Twiga Meals, certainly one of Kenya’s most funded e-commerce startups, is quickly suspending its Nairobi operations for 2 months as a part of what the corporate calls “the ultimate stage” of its ongoing enterprise overhaul.
The transfer follows months of inside restructuring, acquisitions, and layoffs to chop prices and shift to a leaner, extra data-driven distribution technique. In an announcement on Thursday, Twiga mentioned the operational break will enable it to relocate from its present distribution hub at Tatu Metropolis in Kiambu County—the place it has been negotiating a brand new lease with the owner—to a extra strategically positioned facility nearer to Nairobi.
Twiga is weighing choices in Baba Dogo, Mombasa Street, and Syokimau, the corporate instructed TechCabal.
Twiga’s pause in its Nairobi operations is the most recent indication of stress from buyers and market realities forcing it to recalibrate its as soon as capital-intensive provide chain mannequin. After buying native distributors Jumra, Sojpar, and Raisons, Twiga now manages eight distribution centres throughout Central, Coast, and Western Kenya, however is avoiding additional infrastructure funding within the capital.
The shift indicators a transfer towards an asset-light method, centered on centralising operations and leveraging know-how to optimise stock, reduce transportation prices, and higher serve small retailers.
Regardless of elevating over $180 million in funding over a number of funding rounds, Twiga’s enterprise mannequin has did not show scalable within the Kenyan market, in keeping with three former staff who spoke with TechCabal. The previous staffers, who requested anonymity to talk freely, mentioned Twiga took too lengthy to desert its capital-heavy method for an asset-light technique centered on tech-enabled matchmaking between farmers, suppliers, and distributors, slightly than proudly owning logistics or stock.
“We had been burning cash making an attempt to do all the pieces, farming, warehousing, and deliveries,” mentioned one of many ex-employees.
The corporate instructed TechCabal on Could 16 that it’s realigning its operational construction resulting from shifting market calls for.
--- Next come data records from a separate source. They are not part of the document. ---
/-! ### Machine/Admin.lean -/
theorem execAbort_keeps (r : CmdRef) (s : State) : Keeps s (execAbort r s) := by
  simp [execAbort]
theorem execKeyGenerate_keeps (r : CmdRef) (blk : List Octet) (s : State) : Keeps s (execKeyGenerate r blk s) := by
  refine (keeps_next ..).mpr ⟨adminRun_pending _ _ _ _ _ _ fun _ _ _ _ _ _ => newKey_pending _ _ _ (fun _ => by simp),
    adminRun_otp _ _ _ _ _ _ fun _ _ _ _ _ _ => newKey_otp _ _ _ (fun _ => by simp), fun hm => adminRun_wf _ _ _ _ _ _ (fun _ _ _ _ _ _ h => newKey_wf _ _ _ (fun _ hx => by simp [hx]) h) hm⟩
theorem execKeyDerive_keeps (r : CmdRef) (blk : List Octet) (s : State) : Keeps s (execKeyDerive r blk s) := by
  refine (keeps_next ..).mpr ⟨adminRun_pending _ _ _ _ _ _ fun _ _ _ _ _ _ => newKey_pending _ _ _ (fun _ => by simp),
    adminRun_otp _ _ _ _ _ _ fun _ _ _ _ _ _ => newKey_otp _ _ _ (fun _ => by simp), fun hm => adminRun_wf _ _ _ _ _ _ (fun _ _ _ _ _ _ h => newKey_wf _ _ _ (fun _ hx => by simp [hx]) h) hm⟩
theorem execKeyRestrict_keeps (r : CmdRef) (blk : List Octet) (s : State) : Keeps s (execKeyRestrict r blk s) := by
  refine (keeps_next ..).mpr ⟨adminRun_pending _ _ _ _ _ _ fun _ _ _ _ _ _ => changeKey_pending _ _ _ _ (fun _ _ => by simp) (fun _ => by simp),
    adminRun_otp _ _ _ _ _ _ fun _ _ _ _ _ _ => changeKey_otp _ _ _ _ (fun _ _ => by simp) (fun _ => by simp), fun hm => adminRun_wf _ _ _ _ _ _ (fun _ _ _ _ _ _ h => changeKey_wf _ _ _ _ (fun _ _ hx => by simp [hx]) (fun _ hx => by simp [hx]) h) hm⟩
theorem execKeyInfo_keeps (r : CmdRef) (s : State) : Keeps s (execKeyInfo r s) := by
  simp +contextual [execKeyInfo]
theorem execKeyDestroy_keeps (r : CmdRef) (blk : List Octet) (s : State) : Keeps s (execKeyDestroy r blk s) := by
  refine (keeps_next ..).mpr ⟨adminRun_pending _ _ _ _ _ _ fun _ _ _ _ _ _ => changeKey_pending _ _ _ _ (fun _ _ => by simp) (fun _ => by simp),
    adminRun_otp _ _ _ _ _ _ fun _ _ _ _ _ _ => changeKey_otp _ _ _ _ (fun _ _ => by simp) (fun _ => by simp), fun hm => adminRun_wf _ _ _ _ _ _ (fun _ _ _ _ _ _ h => changeKey_wf _ _ _ _ (fun _ _ hx => by simp [hx]) (fun _ hx => by simp [hx]) h) hm⟩
theorem execKeyExport_keeps (r : CmdRef) (blk : List Octet) (s : State) : Keeps s (execKeyExport r blk s) := by
  simp +contextual [execKeyExport]
theorem execKeyImport_keeps (r : CmdRef) (blk : List Octet) (s : State) : Keeps s (execKeyImport r blk s) := by
  refine (keeps_next ..).mpr ⟨adminRun_pending _ _ _ _ _ _ fun _ _ _ _ _ _ => newKey_pending _ _ _ (fun _ => by simp),
    adminRun_otp _ _ _ _ _ _ fun _ _ _ _ _ _ => newKey_otp _ _ _ (fun _ => by simp), fun hm => adminRun_wf _ _ _ _ _ _ (fun _ _ _ _ _ _ h => newKey_wf _ _ _ (fun _ hx => by simp [hx]) h) hm⟩
theorem execAttest_keeps (r : CmdRef) (blk : List Octet) (s : State) : Keeps s (execAttest r blk s) := by
  simp +contextual [execAttest]
theorem execJournalRead_keeps (r : CmdRef) (s : State) : Keeps s (execJournalRead r s) := by
  simp +contextual [execJournalRead]
theorem execJournalAck_keeps (r : CmdRef) (s : State) : Keeps s (execJournalAck r s) := by
  simp +contextual [execJournalAck]
theorem execBallotOpen_keeps (r : CmdRef) (blk : List Octet) (s : State) : Keeps s (execBallotOpen r blk s) := by
  simp +contextual [execBallotOpen]
theorem execBallotSign_keeps (r : CmdRef) (blk : List Octet) (s : State) : Keeps s (execBallotSign r blk s) := by
  simp +contextual [execBallotSign]
theorem execBallotClose_keeps (r : CmdRef) (s : State) : Keeps s (execBallotClose r s) := by
  simp +contextual [execBallotClose]
theorem execCommissionBegin_keeps (r : CmdRef) (blk : List Octet) (s : State) : Keeps s (execCommissionBegin r blk s) := by
  simp +contextual [execCommissionBegin]
theorem execDomainCreate_keeps (r : CmdRef) (blk : List Octet) (trailer : List Octet) (s : State) : Keeps s (execDomainCreate r blk trailer s) := by
  simp +contextual [execDomainCreate]
theorem execDomainDestroy_keeps (r : CmdRef) (blk : List Octet) (s : State) : Keeps s (execDomainDestroy r blk s) := by
  simp +contextual [execDomainDestroy]
theorem execDomainSuspend_keeps (r : CmdRef) (blk : List Octet) (s : State) : Keeps s (execDomainSuspend r blk s) := by
  simp +contextual [execDomainSuspend]
theorem execDomainResume_keeps (r : CmdRef) (blk : List Octet) (s : State) : Keeps s (execDomainResume r blk s) := by
  simp +contextual [execDomainResume]
theorem execOfficerChange_keeps (r : CmdRef) (blk : List Octet) (trailer : List Octet) (s : State) : Keeps s (execOfficerChange r blk trailer s) := by
  simp +contextual [execOfficerChange]
theorem execFigureSigner_keeps (r : CmdRef) (blk : List Octet) (s : State) : Keeps s (execFigureSigner r blk s) := by
  simp +contextual [execFigureSigner]
theorem execLeadTakeover_keeps (r : CmdRef) (blk : List Octet) (s : State) : Keeps s (execLeadTakeover r blk s) := by
  simp +contextual [execLeadTakeover]
theorem execJournalClear_keeps (r : CmdRef) (blk : List Octet) (s : State) : Keeps s (execJournalClear r blk s) := by
  simp +contextual [execJournalClear]
theorem execVaultReset_keeps (r : CmdRef) (blk : List Octet) (s : State) : Keeps s (execVaultReset r blk s) := by
  simp +contextual [execVaultReset]
theorem execMigrationFreeze_keeps (r : CmdRef) (blk : List Octet) (s : State) : Keeps s (execMigrationFreeze r blk s) := by
  simp +contextual [execMigrationFreeze]
theorem execReplication_keeps (r : CmdRef) (blk : List Octet) (s : State) : Keeps s (execReplication r blk s) := by
  simp +contextual [execReplication]
theorem execFirmwareStage_keeps (r : CmdRef) (blk : List Octet) (s : State) : Keeps s (execFirmwareStage r blk s) := by
  simp +contextual [execFirmwareStage]
theorem execFirmwareActivate_keeps (r : CmdRef) (blk : List Octet) (s : State) : Keeps s (execFirmwareActivate r blk s) := by
  simp +contextual [execFirmwareActivate]
theorem execDebugAuthorise_keeps (r : CmdRef) (blk : List Octet) (trailer : List Octet) (s : State) : Keeps s (execDebugAuthorise r blk trailer s) := by
  simp +contextual [execDebugAuthorise]
theorem execRawEntropy_keeps (r : CmdRef) (blk : List Octet) (s : State) : Keeps s (execRawEntropy r blk s) := by
  simp +contextual [execRawEntropy]
theorem execRawRead_keeps (r : CmdRef) (s : State) : Keeps s (execRawRead r s) := by
  simp +contextual [execRawRead]
theorem execCellWindow_keeps (r : CmdRef) (blk : List Octet) (s : State) : Keeps s (execCellWindow r blk s) := by
  simp +contextual [execCellWindow]
theorem execVaultCommit_keeps (r : CmdRef) (s : State) : Keeps s (execVaultCommit r s) := by
  simp +contextual [execVaultCommit]
theorem execVaultStored_keeps (r : CmdRef) (s : State) : Keeps s (execVaultStored r s) := by
  simp +contextual [execVaultStored]
theorem execVaultLoad_keeps (r : CmdRef) (blk : List Octet) (s : State) : Keeps s (execVaultLoad r blk s) := by
  simp +contextual [execVaultLoad]
theorem execFigurePin_keeps (r : CmdRef) (blk : List Octet) (s : State) : Keeps s (execFigurePin r blk s) := by
  simp +contextual [execFigurePin]
theorem execFigureUnpin_keeps (r : CmdRef) (s : State) : Keeps s (execFigureUnpin r s) := by
  simp +contextual [execFigureUnpin]
theorem execFuncCreate_keeps (r : CmdRef) (blk : List Octet) (s : State) : Keeps s (execFuncCreate r blk s) := by
  simp +contextual [execFuncCreate]
theorem execFuncChange_keeps (r : CmdRef) (blk : List Octet) (s : State) : Keeps s (execFuncChange r blk s) := by
  simp +contextual [execFuncChange]
theorem execVfDestroy_keeps (r : CmdRef) (s : State) : Keeps s (execVfDestroy r s) := by
  simp +contextual [execVfDestroy]
theorem execVfFreeze_keeps (r : CmdRef) (s : State) : Keeps s (execVfFreeze r s) := by
  simp +contextual [execVfFreeze]
theorem execVfThaw_keeps (r : CmdRef) (s : State) : Keeps s (execVfThaw r s) := by
  simp +contextual [execVfThaw]
theorem execMigTicket_keeps (r : CmdRef) (s : State) : Keeps s (execMigTicket r s) := by
  simp +contextual [execMigTicket]
theorem execVfSave_keeps (r : CmdRef) (blk : List Octet) (s : State) : Keeps s (execVfSave r blk s) := by
  simp +contextual [execVfSave]
theorem execVfRestore_keeps (r : CmdRef) (blk : List Octet) (s : State) : Keeps s (execVfRestore r blk s) := by
  simp +contextual [execVfRestore]
theorem execQueueMark_keeps (r : CmdRef) (s : State) : Keeps s (execQueueMark r s) := by
  simp +contextual [execQueueMark]
theorem execMigrationThaw_keeps (r : CmdRef) (s : State) : Keeps s (execMigrationThaw r s) := by
  simp +contextual [execMigrationThaw]
theorem execPortVfAlloc_keeps (r : CmdRef) (s : State) : Keeps s (execPortVfAlloc r s) := by
  simp +contextual [execPortVfAlloc]
theorem execWarmReset_keeps (r : CmdRef) (s : State) : Keeps s (execWarmReset r s) := by
  simp [execWarmReset]
theorem execRawCtlGo_keeps (sc : Fin 2) (restart : Bool) (source : Fin 8) (count : Fin 1024) (s : State) : Keeps s (execRawCtlGo sc restart source count s) := by
  simp [execRawCtlGo]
Kenya’s B2B meals distribution relies upon closely on a community of regional hubs and last-mile supply to achieve hundreds of small retailers throughout city and rural areas.
Managing this complicated provide chain requires balancing stock, transportation prices, and well timed deliveries, challenges that Twiga promised to handle by centralising key features and utilizing extra data-driven operations. The corporate nonetheless claims it’s dedicated to this purpose, saying higher tech and knowledge will assist enhance effectivity and preserve costs down.
Twiga believed in its authentic mannequin of managing meals distribution from farmers to city retailers, anticipating that full management of the provision chain would ultimately give it a aggressive edge. That conviction, in keeping with two different ex-employees, stored the corporate from making vital strategic changes till 2025.
One particular person with direct data of Twiga’s operations instructed TechCabal that persistent losses stem from mismanagement within the logistics and provide chain departments. These issues have strained efficiency over time, resulting in important job cuts in these areas.
“The provision chain division was mismanaged and price Twiga some huge cash,” the particular person mentioned, with out disclosing how a lot Twiga was burning month-to-month at the moment.
But the repeated layoffs expose the stress between Twiga’s guarantees and its present actuality. Reducing lots of of provide chain roles undercuts its earlier imaginative and prescient of constructing a stronger, tech-powered distribution system and raises questions on how a lot of that work will now depend upon third-party companions slightly than Twiga’s groups.
“The inner reorganisation impacts a sure variety of roles, primarily inside provide chain features,” Twiga mentioned in an announcement to TechCabal.
The assertion confirms the authenticity of the leaked Undertaking Easter doc—which Twiga had not disputed—which confirmed that provide chain roles would undergo essentially the most.
The startup’s final main funding spherical was a $35 million convertible observe in 2023, and insiders say buyers have been pushing for tighter self-discipline on prices and operations. With the Nairobi pause, Twiga hopes that consolidating its infrastructure and enhancing its tech capabilities will present it the soundness it must regain its footing and stay related in Kenya’s retail market.